Wrawby Junction is a busy railway junction located a short distance west of Barnetby, North Lincolnshire, England and controls the confluence of the Network Rail routes from Lincoln, Retford and Scunthorpe towards Immingham and Cleethorpes. The junction was controlled by a large signal box of part-brick, part-wooden, construction and is now controlled from York Rail Operating Centre (ROC).

== History ==
Although the railway has served the area since 1848, the present construction is of late-Great Central Railway design. Apart from the part-brick construction, Wrawby Junction is of similar design to its companion signal boxes at Barnetby East and Barnetby West. All signal boxes were built about 1916 when the section of route between Wrawby and Brocklesby was quadrupled to cope with the growing amount of freight traffic heading for the docks at Immingham and Grimsby. As well as controlling this busy complex of routes, Wrawby Junction was also responsible for controlling the entrance to the once-busy railway sidings at Barnetby, and the locomotive depot. When built, the lever frame consisted of 132 levers, whilst later, 5 more levers were added at the left hand end (A to E inclusive). Wrawby Junction was the largest manual signal box in the world to be worked by a lone signaller. Most other large signal boxes require two or more signallers.

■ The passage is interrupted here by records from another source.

-- ==== Sys2Proof/Laws/Encoding.lean ====
section
/-! SUPPORT. The fields of an encoded unit are the fields it was encoded from: one lemma per field of each format and payload. -/

namespace Sys2Proof.Laws
open Sys2Proof

theorem ext_high (v w s n : Nat) (x : BitVec v) (y : BitVec w) (h : w ≤ s) : BitVec.extractLsb' s n (x ++ y) = BitVec.extractLsb' (s - w) n x := by
  apply BitVec.eq_of_getLsbD_eq; intro i hi
  simp only [BitVec.getLsbD_extractLsb', BitVec.getLsbD_append]
  simp [hi, show ¬ (s + i < w) by omega, show s + i - w = s - w + i by omega]
theorem ext_low (v w s n : Nat) (x : BitVec v) (y : BitVec w) (h : s + n ≤ w) : BitVec.extractLsb' s n (x ++ y) = BitVec.extractLsb' s n y := by
  apply BitVec.eq_of_getLsbD_eq; intro i hi
  simp only [BitVec.getLsbD_extractLsb', BitVec.getLsbD_append]
  simp [hi, show (s + i < w) by omega]
theorem bit_high (v w s : Nat) (x : BitVec v) (y : BitVec w) (h : w ≤ s) : (x ++ y).getLsbD s = x.getLsbD (s - w) := by
  simp [BitVec.getLsbD_append, show ¬ s < w by omega]
theorem bit_low (v w s : Nat) (x : BitVec v) (y : BitVec w) (h : s < w) : (x ++ y).getLsbD s = y.getLsbD s := by
  simp [BitVec.getLsbD_append, h]

section
variable (h : Hdr) (m f : BitVec 6) (o : BitVec 42)
theorem encW_ver : (encW h m f o).extractLsb' 62 2 = h.ver := by
  unfold encW
  erw [ext_high _ _ _ _ _ _ (by decide), ext_high _ _ _ _ _ _ (by decide), ext_high _ _ _ _ _ _ (by decide), ext_high _ _ _ _ _ _ (by decide), ext_high _ _ _ _ _ _ (by decide), ext_high _ _ _ _ _ _ (by decide)]
  exact BitVec.extractLsb'_eq_self
theorem encW_sc : (encW h m f o).extractLsb' 58 4 = h.sc := by
  unfold encW
  erw [ext_high _ _ _ _ _ _ (by decide), ext_high _ _ _ _ _ _ (by decide), ext_high _ _ _ _ _ _ (by decide), ext_high _ _ _ _ _ _ (by decide), ext_high _ _ _ _ _ _ (by decide), ext_low _ _ _ _ _ _ (by decide)]
  exact BitVec.extractLsb'_eq_self
theorem encW_maj : (encW h m f o).extractLsb' 52 6 = m := by
  unfold encW
  erw [ext_high _ _ _ _ _ _ (by decide), ext_high _ _ _ _ _ _ (by decide), ext_high _ _ _ _ _ _ (by decide), ext_high _ _ _ _ _ _ (by decide), ext_low _ _ _ _ _ _ (by decide)]
  exact BitVec.extractLsb'_eq_self
theorem encW_pred : (encW h m f o).extractLsb' 49 3 = h.pred := by
  unfold encW
  erw [ext_high _ _ _ _ _ _ (by decide), ext_high _ _ _ _ _ _ (by decide), ext_high _ _ _ _ _ _ (by decide), ext_low _ _ _ _ _ _ (by decide)]
  exact BitVec.extractLsb'_eq_self
theorem encW_pn : (encW h m f o).getLsbD 48 = h.pn := by
  unfold encW
  erw [bit_high _ _ _ _ _ (by decide), bit_high _ _ _ _ _ (by decide), bit_low _ _ _ _ _ (by decide)]
  simp
theorem encW_fn : (encW h m f o).extractLsb' 42 6 = f := by
  unfold encW
  erw [ext_high _ _ _ _ _ _ (by decide), ext_low _ _ _ _ _ _ (by decide)]
  exact BitVec.extractLsb'_eq_self
theorem encW_body (lo n : Nat) (hb : lo + n ≤ 42) : (encW h m f o).extractLsb' lo n = o.extractLsb' lo n := by
  unfold encW
  erw [ext_low _ _ _ _ _ _ hb]
end

theorem x_of_fits (h : Hdr) (x : BitVec 52) (hx : xfits h x = true) : (encX h x).getD 0 = x := by
  unfold encX xfits at *
  cases he : h.ext <;> simp_all
theorem isSome_encX (h : Hdr) (x : BitVec 52) : (encX h x).isSome = h.ext := by
  unfold encX; cases h.ext <;> rfl
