-- ==== Sys2Proof/Laws/PerInstr.lean ====
section
/-! SUPPORT. The encodings, one instruction at a time: the fields that the encoder writes are read back as the instruction, and break no
rule of R152 to R154. -/

namespace Sys2Proof.Laws.RoundTrip

open Sys2Proof Sys2Proof.Laws

set_option Elab.async false
set_option linter.unusedSimpArgs false
set_option linter.unreachableTactic false
set_option linter.unusedTactic false

/-- A well-formed instruction's unit lies in the row of the opcode map that reads it back, with no field illegal and no register number
beyond its file, in each mode in which its control register, if it names one, may be reached. -/
def Statement (i : Instr) : Prop :=
  i.isEvent = true ∨ (i.wf = true → ∀ priv : Bool, i.reaches priv = true →
    ∃ e p fmt, armOf priv (encode i) (encode i).maj.toNat = some (.mk e p fmt false false i) ∧ (p = i.privileged) ∧
      ((encode i).xp.isSome = true → e = true) ∧ (fmt = .i → (encode i).x.extractLsb' 36 16 = 0))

Wrawby Junction signal box is a grade II listed building, and closed on Christmas Eve 2015, control of the area being transferred to York Rail Operating Centre.

== Accidents ==
Wrawby Junction has been the site of two fatal accidents :
- On 17 October 1898, 8 people were killed when a passenger train collided with a derailed goods train.
- On 9 December 1983, one passenger was killed when a goods train collided with a passenger train.

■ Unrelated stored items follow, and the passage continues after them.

-- ==== Sys2Proof/Tests/Slice0.lean ====
section
/-! SUPPORT. Tests of the model: ill-formed terms that `wf` refuses, words of the spec's encodings that decode to their instructions, small
steps with the spec's results, and for every statement with hypotheses a state and operands that meet them. -/

namespace Sys2Proof.Tests

set_option Elab.async false

open Sys2Proof.Machine

-- ### Helpers

/-- A header with no predicate, and one of a governed word. -/
def h0 : Hdr := ⟨0, 0, 0, false, false⟩
def hx : Hdr := ⟨0, 0, 0, false, true⟩
/-- No tokens; one written token. -/
def t0 : Toks := ⟨0, 0, 0, 0⟩
def t9 : Toks := ⟨9, 0, 0, 0⟩
/-- All elements, of a type. -/
def ve (t : Ety) : VOpt := ⟨t, false, 0, false⟩

-- ### Ill-formed terms: one for each check of `WellFormed.lean`

theorem wf_refuses_version_3 : (Instr.add ⟨3, 0, 0, false, false⟩ 1 2 3).wf = false := by decide
theorem wf_refuses_not_p0 : (Instr.add ⟨0, 0, 0, true, false⟩ 1 2 3).wf = false := by decide
theorem wf_refuses_ext : (Instr.add hx 1 2 3).wf = false := by decide
theorem wf_refuses_token_waited_for : (Instr.mark h0 ⟨4, 4, 0, 0⟩).wf = false := by decide
theorem wf_refuses_token_twice : (Instr.mark h0 ⟨0, 4, 4, 0⟩).wf = false := by decide
theorem wf_refuses_last_token_twice : (Instr.mark h0 ⟨0, 0, 5, 5⟩).wf = false := by decide
theorem wf_refuses_field_outside : (Instr.bfx h0 1 2 60 4).wf = false := by decide
theorem wf_refuses_scale_5 : (Instr.lea h0 1 ⟨2, 3, 5, 0⟩).wf = false := by decide
theorem wf_refuses_odd_pair : (Instr.ldQ h0 7 ⟨2, 3, 0, 0⟩).wf = false := by decide
theorem wf_refuses_odd_source : (Instr.stQ h0 7 ⟨2, 3, 0, 0⟩).wf = false := by decide
theorem wf_refuses_odd_swap : (Instr.amoCasQ h0 6 ⟨2, 3, 0, 0⟩ 9 0).wf = false := by decide
theorem wf_refuses_long_immediate : (Instr.addi h0 1 2 0x8000000).wf = false := by decide
theorem wf_refuses_limit : (Instr.gateWait hx t0 1 2 41).wf = false := by decide
theorem wf_refuses_option_without_ext : (Instr.gateWait h0 t0 1 2 10).wf = false := by decide
theorem wf_refuses_zeroing_without_mask : (Instr.vadd hx t0 ⟨.fp32, false, 0, true⟩ 1 2 3).wf = false := by decide
theorem wf_refuses_abs_of_unsigned : (Instr.vabs hx t0 (ve .n32) 1 2).wf = false := by decide
theorem wf_refuses_exp2_of_integers : (Instr.vexp2 hx t0 (ve .i32) 1 2).wf = false := by decide
theorem wf_refuses_saturating_32 : (Instr.vadds hx t0 (ve .i32) 1 2 3).wf = false := by decide
theorem wf_refuses_wide_shift : (Instr.vshl hx t0 (ve .i16) 1 2 (.imm 16)).wf = false := by decide
theorem wf_refuses_masked_count : (Instr.mpopc hx t0 ⟨.i32, true, 1, false⟩ 1 2).wf = false := by decide
theorem wf_refuses_pack_format : (Instr.vpack hx t0 (ve .fp32) 0x7F ⟨.rne, 0⟩ 1 2 3).wf = false := by decide
theorem wf_refuses_pack_of_16 : (Instr.vpack hx t0 (ve .i16) 2 ⟨.rne, 0⟩ 1 2 3).wf = false := by decide
theorem wf_refuses_seed_without_sr : (Instr.planePack hx t0 1 2 ⟨.rne, 5⟩).wf = false := by decide
theorem wf_refuses_pixel_format : (Instr.pixUnpk hx t0 (ve .n16) 1 0 1 2).wf = false := by decide
theorem wf_refuses_pixels_outside : (Instr.pixUnpk hx t0 (ve .n16) 0x0A 769 1 2).wf = false := by decide
theorem wf_refuses_pixel_type : (Instr.pixPack hx t0 (ve .i16) 0x0A 1 2).wf = false := by decide
theorem wf_refuses_conversion : (Instr.vcvt hx t0 (ve .fp32) 2 1 ⟨.rne, 0⟩ 1 2).wf = false := by decide
theorem wf_refuses_zeroing_reduction : (Instr.vred hx t0 ⟨.i32, true, 1, true⟩ .add 1 2).wf = false := by decide
theorem wf_refuses_pattern_5 : (Instr.vshuf hx t0 (ve .i32) 5 0 1 2 3).wf = false := by decide
theorem wf_refuses_far_slide : (Instr.vshuf hx t0 (ve .i32) 4 65 1 2 3).wf = false := by decide
theorem wf_refuses_slide_of_zip : (Instr.vshuf hx t0 (ve .i32) 0 1 1 2 3).wf = false := by decide
theorem wf_refuses_far_element : (Instr.vbcastE hx t0 (ve .i32) 1 2 64).wf = false := by decide
theorem wf_refuses_sr_store_format : (Instr.vstSrPtr hx t0 (ve .fp32) 1 0 1 2 3 0).wf = false := by decide
theorem wf_refuses_acc_store_format : (Instr.vstAcc hx t0 (ve .fp32) 3 1 2 3 0).wf = false := by decide
theorem wf_refuses_level_6 : (Instr.nestLvl hx t0 1 6 0 0 0).wf = false := by decide
theorem wf_refuses_plane_257 : (Instr.nestOpt hx t0 1 0 ⟨0, 0, 0, 257, false, false, false⟩).wf = false := by decide
theorem wf_refuses_seed_without_rounding : (Instr.nestOpt hx t0 1 3 ⟨0, 0, 0, 0, false, false, false⟩).wf = false := by decide
theorem wf_refuses_gate_without_flag : (Instr.cp hx t0 1 2 ⟨.rne, 0⟩ 0 false 5).wf = false := by decide
theorem wf_refuses_compressing_op_4 : (Instr.cpCmp hx t0 1 2 ⟨.rne, 0⟩ 4 false 0).wf = false := by decide
theorem wf_refuses_glean_op_5 : (Instr.glean hx t0 1 2 ⟨.rne, 0⟩ 5).wf = false := by decide
theorem wf_refuses_empty_frame : (Instr.blkBegin hx 1 2 ⟨0, 0, false, false, 0⟩).wf = false := by decide
theorem wf_refuses_low_gradient : (Instr.gradZeroH h0 t0 31).wf = false := by decide
theorem wf_refuses_token_of_done : (Instr.ptDone h0 t9).wf = false := by decide
theorem wf_refuses_token_of_query : (Instr.chQry h0 t9 1 2).wf = false := by decide
theorem wf_refuses_write_of_cycle : (Instr.ctlWr h0 .cycle 1).wf = false := by decide
theorem wf_refuses_asid_of_all : (Instr.mmuInv hx t0 3 0 0 true false).wf = false := by decide
theorem wf_refuses_range_of_all : (Instr.mmuInv hx t0 0 4 0 false true).wf = false := by decide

== Wrawby Junction today ==
Modern-day Wrawby Junction is still quite a complex location, although changing traffic patterns have resulted in significant rationalisation of the layout. Once noted for its impressive semaphore signal arrays, the whole area is now controlled by colour-light signals. The locomotive depot no longer exists, although the eagle-eyed observer will still notice the old turntable pit between the Lincoln and Retford routes. The sidings see little use, trains may be either recessed or run-round in the Down Reception lines. Additionally, Colas Rail locomotives can be found stabled in what is left of the goods yard sidings.

Wrawby Junction signal box closed in December 2015 as part of the re-signalling of the line between Scunthorpe and Cleethorpes.